As he grew older, Mattson became more agitated. His mother and stepfather began to notice that, among other odd behaviors, he would stare into space for extended periods of time. Sometimes he would play the same song on the jukebox on repeat, other times he would erupt in fits of anger for no apparent reason and take long, solitary walks into the desert. These actions bewildered Mattson’s parents, but went unchecked. Another failing for sure.
Between the ages of twelve and sixteen, Mattson started abusing drugs, including barbiturates, sleeping pills, marijuana, and LSD, as well as beer and hard liquor. What remains unclear is how and where he got access to these substances.
By the time he reached seventeen, Vietnam was still raging and men who had not been drafted but were involved in criminal activity or otherwise considered juvenile delinquents were given the choice between jail, reform school, or the U.S. Armed Services. Even with all of his issues, Mattson was accepted into the Army. Shortly after his enlistment, he went Absent Without Leave (AWOL) and committed his first major crimes which sent him to prison. The pieces to the puzzle of his own self-destruction were moving into place, and nothing, including whatever support he may have had from his loved ones, could stop it.
In the summer of 1978, Mattson’s inner struggle exploded. For approximately four months, his anger and violence were unleashed, until he was finally caught and brought to justice in Nevada.
It’s easy to speculate why people do the things they do, good or bad. However, speculation is not equivalent with assessment. When an individual commits crimes like those committed by Mattson, the court goes through a process to determine whether or not the defendant has the mental fitness to stand trial. This part of our system of justice ensures a criminal defendant has every opportunity to fair proceedings under the law. Such was the case with Mattson. Dr. Alfred Cooley, a court-appointed psychiatrist licensed to practice medicine in the state of California, interviewed Mattson in September 1979 to determine if he was mentally fit to stand trial.

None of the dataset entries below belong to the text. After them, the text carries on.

/-- Major 0x34: MMA (R70). -/
def decodeMajor34 (w : W32) : Except DecodeError Instr :=
  if w.extractLsb' 0 4 = 0#4 then .ok (.mma (w.extractLsb' 23 2) (w.extractLsb' 19 4) (w.extractLsb' 15 4) (w.extractLsb' 14 1) (w.extractLsb' 13 1) (w.extractLsb' 12 1) (w.extractLsb' 8 4) (w.extractLsb' 4 4)) else .error .fieldNotZero

/-- Major 0x35: MRES, MREL, MLDA, MLDB, MSHAPE, MZERO, MTLD, MTST, MTRV, MTWV, MHINT, MXCNT, MXCNT, MPAIR (R70). -/
def decodeMajor35 (w : W32) : Except DecodeError Instr :=
  match (w.extractLsb' 21 4).toNat with
  | 0 => if w.extractLsb' 20 1 = 0#1 ∧ w.extractLsb' 13 1 = 0#1 ∧ w.extractLsb' 4 3 = 0#3 then .ok (.mres (w.extractLsb' 14 6) (w.extractLsb' 7 6) (w.extractLsb' 0 4)) else .error .fieldNotZero
  | 1 => if w.extractLsb' 4 17 = 0#17 then .ok (.mrel (w.extractLsb' 0 4)) else .error .fieldNotZero
  | 2 => if w.extractLsb' 18 3 = 0#3 ∧ w.extractLsb' 13 1 = 0#1 ∧ w.extractLsb' 6 1 = 0#1 then .ok (.mlda (w.extractLsb' 14 4) (w.extractLsb' 7 6) (w.extractLsb' 0 6)) else .error .fieldNotZero
  | 3 => if w.extractLsb' 18 3 = 0#3 ∧ w.extractLsb' 13 1 = 0#1 ∧ w.extractLsb' 6 1 = 0#1 then .ok (.mldb (w.extractLsb' 14 4) (w.extractLsb' 7 6) (w.extractLsb' 0 6)) else .error .fieldNotZero
  | 4 => if w.extractLsb' 18 3 = 0#3 ∧ w.extractLsb' 13 1 = 0#1 ∧ w.extractLsb' 0 7 = 0#7 then .ok (.mshape (w.extractLsb' 14 4) (w.extractLsb' 7 6)) else .error .fieldNotZero
  | 5 => if w.extractLsb' 16 5 = 0#5 ∧ w.extractLsb' 0 14 = 0#14 then .ok (.mzero (w.extractLsb' 14 2)) else .error .fieldNotZero
  | 6 => if w.extractLsb' 16 5 = 0#5 ∧ w.extractLsb' 13 1 = 0#1 ∧ w.extractLsb' 6 1 = 0#1 then .ok (.mtld (w.extractLsb' 14 2) (w.extractLsb' 7 6) (w.extractLsb' 0 6)) else .error .fieldNotZero
  | 7 => if w.extractLsb' 16 5 = 0#5 ∧ w.extractLsb' 13 1 = 0#1 ∧ w.extractLsb' 6 1 = 0#1 then .ok (.mtst (w.extractLsb' 14 2) (w.extractLsb' 7 6) (w.extractLsb' 0 6)) else .error .fieldNotZero
  | 8 => if w.extractLsb' 9 5 = 0#5 ∧ w.extractLsb' 6 1 = 0#1 then .ok (.mtrv (w.extractLsb' 14 7) (w.extractLsb' 7 2) (w.extractLsb' 0 6)) else .error .fieldNotZero
  | 9 => if w.extractLsb' 16 5 = 0#5 ∧ w.extractLsb' 6 1 = 0#1 then .ok (.mtwv (w.extractLsb' 14 2) (w.extractLsb' 7 7) (w.extractLsb' 0 6)) else .error .fieldNotZero
  | 10 => if w.extractLsb' 13 8 = 0#8 ∧ w.extractLsb' 0 7 = 0#7 then .ok (.mhint (w.extractLsb' 7 6)) else .error .fieldNotZero
  | 11 => if w.extractLsb' 20 1 = 0#1 ∧ w.extractLsb' 1 13 = 0#13 then .ok (.mxcntExceptions (w.extractLsb' 14 6) (w.extractLsb' 0 1)) else if w.extractLsb' 20 1 = 0#1 ∧ w.extractLsb' 1 13 = 64#13 then .ok (.mxcntPrune (w.extractLsb' 14 6) (w.extractLsb' 0 1)) else .error .fieldNotZero
  | 12 => if w.extractLsb' 20 1 = 0#1 ∧ w.extractLsb' 0 14 = 0#14 then .ok (.mpair (w.extractLsb' 14 6)) else .error .fieldNotZero
  | _ => .error .unassigned

/-- Major 0x36: CQINIT, CQPUSH, CQPUB, CQSTAGE, CQWPTR, CQSTAT, LPROG (R70). -/
def decodeMajor36 (w : W32) : Except DecodeError Instr :=
  match (w.extractLsb' 21 4).toNat with
  | 0 => if w.extractLsb' 20 1 = 0#1 ∧ w.extractLsb' 13 1 = 0#1 ∧ w.extractLsb' 0 7 = 0#7 then .ok (.cqinit (w.extractLsb' 14 6) (w.extractLsb' 7 6)) else .error .fieldNotZero
  | 1 => if w.extractLsb' 20 1 = 0#1 ∧ w.extractLsb' 13 1 = 0#1 ∧ w.extractLsb' 0 9 = 0#9 then .ok (.cqpush (w.extractLsb' 14 6) (w.extractLsb' 9 4)) else .error .fieldNotZero
  | 2 => if w.extractLsb' 20 1 = 0#1 ∧ w.extractLsb' 13 1 = 0#1 ∧ w.extractLsb' 0 7 = 0#7 then .ok (.cqpub (w.extractLsb' 14 6) (w.extractLsb' 7 6)) else .error .fieldNotZero
  | 3 => if w.extractLsb' 13 8 = 0#8 ∧ w.extractLsb' 0 7 = 0#7 then .ok (.cqstage (w.extractLsb' 7 6)) else .error .fieldNotZero
  | 4 => if w.extractLsb' 20 1 = 0#1 ∧ w.extractLsb' 13 1 = 0#1 ∧ w.extractLsb' 0 7 = 0#7 then .ok (.cqwptr (w.extractLsb' 14 6) (w.extractLsb' 7 6)) else .error .fieldNotZero
  | 5 => if w.extractLsb' 20 1 = 0#1 ∧ w.extractLsb' 0 14 = 0#14 then .ok (.cqstat (w.extractLsb' 14 6)) else .error .fieldNotZero
  | 6 => if w.extractLsb' 20 1 = 0#1 ∧ w.extractLsb' 13 1 = 0#1 ∧ w.extractLsb' 4 3 = 0#3 then .ok (.lprog (w.extractLsb' 14 6) (w.extractLsb' 7 6) (w.extractLsb' 0 4)) else .error .fieldNotZero
  | _ => .error .unassigned

/-- Major 0x37: SOPEN, SCLOSE, SSKIP, SSTAT (R70). -/
def decodeMajor37 (w : W32) : Except DecodeError Instr :=
  match (w.extractLsb' 21 4).toNat with
  | 0 => if w.extractLsb' 20 1 = 0#1 ∧ w.extractLsb' 13 1 = 0#1 ∧ w.extractLsb' 4 3 = 0#3 then .ok (.sopen (w.extractLsb' 14 6) (w.extractLsb' 7 6) (w.extractLsb' 0 4)) else .error .fieldNotZero
  | 1 => if w.extractLsb' 4 17 = 0#17 then .ok (.sclose (w.extractLsb' 0 4)) else .error .fieldNotZero
  | 2 => if w.extractLsb' 13 8 = 0#8 ∧ w.extractLsb' 4 3 = 0#3 then .ok (.sskip (w.extractLsb' 7 6) (w.extractLsb' 0 4)) else .error .fieldNotZero
  | 3 => if w.extractLsb' 20 1 = 0#1 ∧ w.extractLsb' 4 10 = 0#10 then .ok (.sstat (w.extractLsb' 14 6) (w.extractLsb' 0 4)) else .error .fieldNotZero
  | _ => .error .unassigned

/-- Major 0x38: LNCH, MBIND, MBOXQ, QCFG (R70). -/
def decodeMajor38 (w : W32) : Except DecodeError Instr :=
  match (w.extractLsb' 21 4).toNat with
  | 0 => if w.extractLsb' 20 1 = 0#1 ∧ w.extractLsb' 13 1 = 0#1 ∧ w.extractLsb' 0 7 = 0#7 then .ok (.lnch (w.extractLsb' 14 6) (w.extractLsb' 7 6)) else .error .fieldNotZero
  | 1 => if w.extractLsb' 20 1 = 0#1 ∧ w.extractLsb' 13 1 = 0#1 ∧ w.extractLsb' 6 1 = 0#1 then .ok (.mbindBind (w.extractLsb' 14 6) (w.extractLsb' 7 6) (w.extractLsb' 0 6)) else .error .fieldNotZero
  | 2 => if w.extractLsb' 20 1 = 0#1 ∧ w.extractLsb' 13 1 = 0#1 ∧ w.extractLsb' 0 7 = 0#7 then .ok (.mboxqRead (w.extractLsb' 14 6) (w.extractLsb' 7 6)) else .error .fieldNotZero
  | 3 => if w.extractLsb' 20 1 = 0#1 ∧ w.extractLsb' 13 1 = 0#1 ∧ w.extractLsb' 6 1 = 0#1 then .ok (.qcfgConfigure (w.extractLsb' 14 6) (w.extractLsb' 7 6) (w.extractLsb' 0 6)) else .error .fieldNotZero
  | _ => .error .unassigned

/-- Major 0x39: GRD, GWR, GSTAT, GRESUME, GKILL, TLBI, TKSTAT, WLATCH, DIAGST, DIAGLD (R70). -/
def decodeMajor39 (w : W32) : Except DecodeError Instr :=
  match (w.extractLsb' 21 4).toNat with
  | 0 => if w.extractLsb' 20 1 = 0#1 ∧ w.extractLsb' 13 1 = 0#1 ∧ w.extractLsb' 0 7 = 0#7 then .ok (.grd (w.extractLsb' 14 6) (w.extractLsb' 7 6)) else .error .fieldNotZero
  | 1 => if w.extractLsb' 13 8 = 0#8 ∧ w.extractLsb' 6 1 = 0#1 then .ok (.gwr (w.extractLsb' 7 6) (w.extractLsb' 0 6)) else .error .fieldNotZero
  | 2 => if w.extractLsb' 20 1 = 0#1 ∧ w.extractLsb' 13 1 = 0#1 ∧ w.extractLsb' 0 7 = 0#7 then .ok (.gstat (w.extractLsb' 14 6) (w.extractLsb' 7 6)) else .error .fieldNotZero
  | 3 => if w.extractLsb' 13 8 = 0#8 ∧ w.extractLsb' 6 1 = 0#1 then .ok (.gresume (w.extractLsb' 7 6) (w.extractLsb' 0 6)) else .error .fieldNotZero
  | 4 => if w.extractLsb' 13 8 = 0#8 ∧ w.extractLsb' 0 7 = 0#7 then .ok (.gkill (w.extractLsb' 7 6)) else .error .fieldNotZero
  | 5 => if w.extractLsb' 13 8 = 0#8 ∧ w.extractLsb' 6 1 = 0#1 then .ok (.tlbiPage (w.extractLsb' 7 6) (w.extractLsb' 0 6)) else .error .fieldNotZero
  | 6 => if w.extractLsb' 20 1 = 0#1 ∧ w.extractLsb' 13 1 = 0#1 ∧ w.extractLsb' 0 7 = 0#7 then .ok (.tkstat (w.extractLsb' 14 6) (w.extractLsb' 7 6)) else .error .fieldNotZero
  | 7 => if w.extractLsb' 20 1 = 0#1 ∧ w.extractLsb' 13 1 = 0#1 ∧ w.extractLsb' 0 7 = 0#7 then .ok (.wlatchRead (w.extractLsb' 14 6) (w.extractLsb' 7 6)) else .error .fieldNotZero
  | 8 => if w.extractLsb' 20 1 = 0#1 ∧ w.extractLsb' 13 1 = 0#1 ∧ w.extractLsb' 6 1 = 0#1 then .ok (.diagst (w.extractLsb' 14 6) (w.extractLsb' 7 6) (w.extractLsb' 0 6)) else .error .fieldNotZero
  | 9 => if w.extractLsb' 20 1 = 0#1 ∧ w.extractLsb' 13 1 = 0#1 ∧ w.extractLsb' 0 7 = 0#7 then .ok (.diagld (w.extractLsb' 14 6) (w.extractLsb' 7 6)) else .error .fieldNotZero
  | _ => .error .unassigned

/-- Major 0x3A: BOOST, LBRD, WRECRD, LIFESET, EQRD (R70). -/
def decodeMajor3A (w : W32) : Except DecodeError Instr :=
  match (w.extractLsb' 21 4).toNat with
  | 0 => if w.extractLsb' 20 1 = 0#1 ∧ w.extractLsb' 13 1 = 0#1 ∧ w.extractLsb' 6 1 = 0#1 then .ok (.boostGrant (w.extractLsb' 14 6) (w.extractLsb' 7 6) (w.extractLsb' 0 6)) else .error .fieldNotZero
  | 1 => if w.extractLsb' 20 1 = 0#1 ∧ w.extractLsb' 13 1 = 0#1 ∧ w.extractLsb' 0 7 = 0#7 then .ok (.lbrd (w.extractLsb' 14 6) (w.extractLsb' 7 6)) else .error .fieldNotZero
  | 2 => if w.extractLsb' 20 1 = 0#1 ∧ w.extractLsb' 13 1 = 0#1 ∧ w.extractLsb' 0 7 = 0#7 then .ok (.wrecrd (w.extractLsb' 14 6) (w.extractLsb' 7 6)) else .error .fieldNotZero
  | 3 => if w.extractLsb' 20 1 = 0#1 ∧ w.extractLsb' 13 1 = 0#1 ∧ w.extractLsb' 0 7 = 0#7 then .ok (.lifeset (w.extractLsb' 14 6) (w.extractLsb' 7 6)) else .error .fieldNotZero
  | 4 => if w.extractLsb' 20 1 = 0#1 ∧ w.extractLsb' 13 1 = 0#1 ∧ w.extractLsb' 0 7 = 0#7 then .ok (.eqrd (w.extractLsb' 14 6) (w.extractLsb' 7 6)) else .error .fieldNotZero
  | _ => .error .unassigned

/-- Major 0x3B: RDN.BEGIN, RDN.CKPT, RDN.END, SIGRD (R70). -/
def decodeMajor3B (w : W32) : Except DecodeError Instr :=
  match (w.extractLsb' 21 4).toNat with
  | 0 => if w.extractLsb' 20 1 = 0#1 ∧ w.extractLsb' 0 14 = 0#14 then .ok (.rdnBegin (w.extractLsb' 14 6)) else .error .fieldNotZero
  | 1 => if w.extractLsb' 0 21 = 0#21 then .ok (.rdnCkpt) else .error .fieldNotZero
  | 2 => if w.extractLsb' 0 21 = 0#21 then .ok (.rdnEnd) else .error .fieldNotZero
  | 3 => if w.extractLsb' 20 1 = 0#1 ∧ w.extractLsb' 13 1 = 0#1 ∧ w.extractLsb' 0 7 = 0#7 then .ok (.sigrd (w.extractLsb' 14 6) (w.extractLsb' 7 6)) else .error .fieldNotZero
  | _ => .error .unassigned

/-- The instruction a word stands for, before its operands are judged. -/
def decodeFields (w : W32) : Except DecodeError Instr :=
  match (w.extractLsb' 25 6).toNat with
  | 63 => decodeMajor3F w
  | 0 => decodeMajor00 w
  | 1 => decodeMajor01 w
  | 2 => decodeMajor02 w
  | 3 => decodeMajor03 w
  | 4 => decodeMajor04 w
  | 5 => decodeMajor05 w
  | 6 => decodeMajor06 w
  | 7 => decodeMajor07 w
  | 8 => decodeMajor08 w
  | 9 => decodeMajor09 w
  | 10 => decodeMajor0A w
  | 11 => decodeMajor0B w
  | 16 => decodeMajor10 w
  | 17 => decodeMajor11 w
  | 18 => decodeMajor12 w
  | 19 => decodeMajor13 w
  | 20 => decodeMajor14 w
  | 21 => decodeMajor15 w
  | 22 => decodeMajor16 w
  | 23 => decodeMajor17 w
  | 24 => decodeMajor18 w
  | 25 => decodeMajor19 w
  | 26 => decodeMajor1A w
  | 27 => decodeMajor1B w
  | 28 => decodeMajor1C w
  | 29 => decodeMajor1D w
  | 30 => decodeMajor1E w
  | 31 => decodeMajor1F w
  | 32 => decodeMajor20 w
  | 33 => decodeMajor21 w
  | 34 => decodeMajor22 w
  | 35 => decodeMajor23 w
  | 36 => decodeMajor24 w
  | 40 => decodeMajor28 w
  | 41 => decodeMajor29 w
  | 42 => decodeMajor2A w
  | 43 => decodeMajor2B w
  | 44 => decodeMajor2C w
  | 45 => decodeMajor2D w
  | 46 => decodeMajor2E w
  | 47 => decodeMajor2F w
  | 48 => decodeMajor30 w
  | 49 => decodeMajor31 w
  | 50 => decodeMajor32 w
  | 51 => decodeMajor33 w
  | 52 => decodeMajor34 w
  | 53 => decodeMajor35 w
  | 54 => decodeMajor36 w
  | 55 => decodeMajor37 w
  | 56 => decodeMajor38 w
  | 57 => decodeMajor39 w
  | 58 => decodeMajor3A w
  | 59 => decodeMajor3B w
  | _ => .error .reservedMajor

Dr. Cooley began by asking Mattson about the types of drugs and alcohol he was using when he committed the alleged crimes. Mattson admitted he had been a heavy drinker and had also used PCP repetitively for years. He also stated he had taken “downers”—sedative drugs like Seconal, a drug with hypnotic properties, and Nembutal, another hypnotic drug, for a long time. Dr. Cooley determined the use of all these drugs had contributed to disturbing Mattson’s mental functioning for the majority of his youth and young adulthood. Furthermore, Dr. Cooley felt the use of these drugs and Mattson’s “fragile ego structure” had combined to cause a breakdown of the usual ego functions. For Mattson, this meant psychotic thinking and behavior patterns typical to the type he had experienced in his youth.

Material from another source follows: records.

/-- The device right after reset: bring-up stage 1 (R414), no work, no queue, no binding, memory with nothing listed. -/
def Dev.reset : Dev :=
  { time := 0, groups := [], tasks := [], grids := [], gangs := [], ops := [], cores := [], pairs := [],
    clusters := [], dies := [], hbm := [], cxl := [], kmem := [], frames := [], kframes := [], moves := [], poison := [],
    raw := [], lineWriter := [], l2 := [], hostCopies := [], queues := [], boxes := [], tokens := [], keys := [], links := [], sessions := [], windows := [],
    owned := [], posted := [], requests := [], performedTags := [], stranded := [], routes := [], policy := 3, scrubAt := [], gangMode := false, peerId := 0,
    sweeps := [], expelled := [], wear := [], wearMram := [], commitDue := [], target := none, lifeNow := none, serviceMs := 0, grants := [], lastGrant := 0,
    changes := [], throttled := false, throttleClear := none, alarmAt := 0, powerW := 0, busy := [], sampled := [], sampledAt := 0, cxlCounts := [], budgets := [], spent := [], period := 0, params := [],
    handlers := [], log := [], logCounts := [], repairs := [], remapped := [], probes := [],
    mgmt := { stage := 1, cst := 0, cseq := 0, running := none, result := [0, 0, 0, 0, 0, 0, 0], word0 := 0, cores := 256 },
    host := { width := 0, gts := 0, trained := false, reply := none, aborted := false, cfg := [], up := false },
    marker := none, stopped := false, evidence := none, nextLaunch := 0, nextTask := 1, nextOp := 1, nextTag := 1,
    nextTicket := 1, lastTicket := 0, nextOrder := 1, nextProbe := 1, nextChange := 1, nextEntry := 1, ageTime := 0, ageSeq := 0,
    turn := [], fresh := 0 }

/-- No issue in progress. -/
def Issue.closed : Issue :=
  { open_ := false, core := 0, slot := 0, split := 0, mask := 0, pos := { pc := 0, word := 0 }, words := [],
    fall := { pc := 0, word := 0 }, mod := none, base := Dev.reset, raised := 0, heads := [], walked := [],
    target := none, divide := none, trapCode := none, parks := [], exits := false }

/-- The machine right after reset. -/
def State.reset : State :=
  { dev := Dev.reset, iss := Issue.closed, agenda := [], pick := none }

end Sys2Proof.Machine
end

There is little doubt Mattson’s violent childhood had a direct impact on his adult behavior. According to Cooley, Mattson had demonstrated a regressive pattern of sadistic action, with repetitive episodes determined by unconscious factors. Basically, Mattson’s habit of repeatedly hurting his victims stemmed from unconscious behaviors learned in his earlier years. His abuse of alcohol and drugs was likely the catalyst that caused a manifestation of those inner feelings. As an example, when Mattson killed his first victim, Cheryl, he was admittedly under the influences of alcohol and PCP. Cooley believed these same factors operated to diminish Mattson’s capacity to premeditate and deliberate in another victim, Adele’s, death. If Cooley was correct and Mattson’s behavior was the result of a mental defect, he would not have had the state of mind required to form the specific intent to commit the crimes. He simply acted.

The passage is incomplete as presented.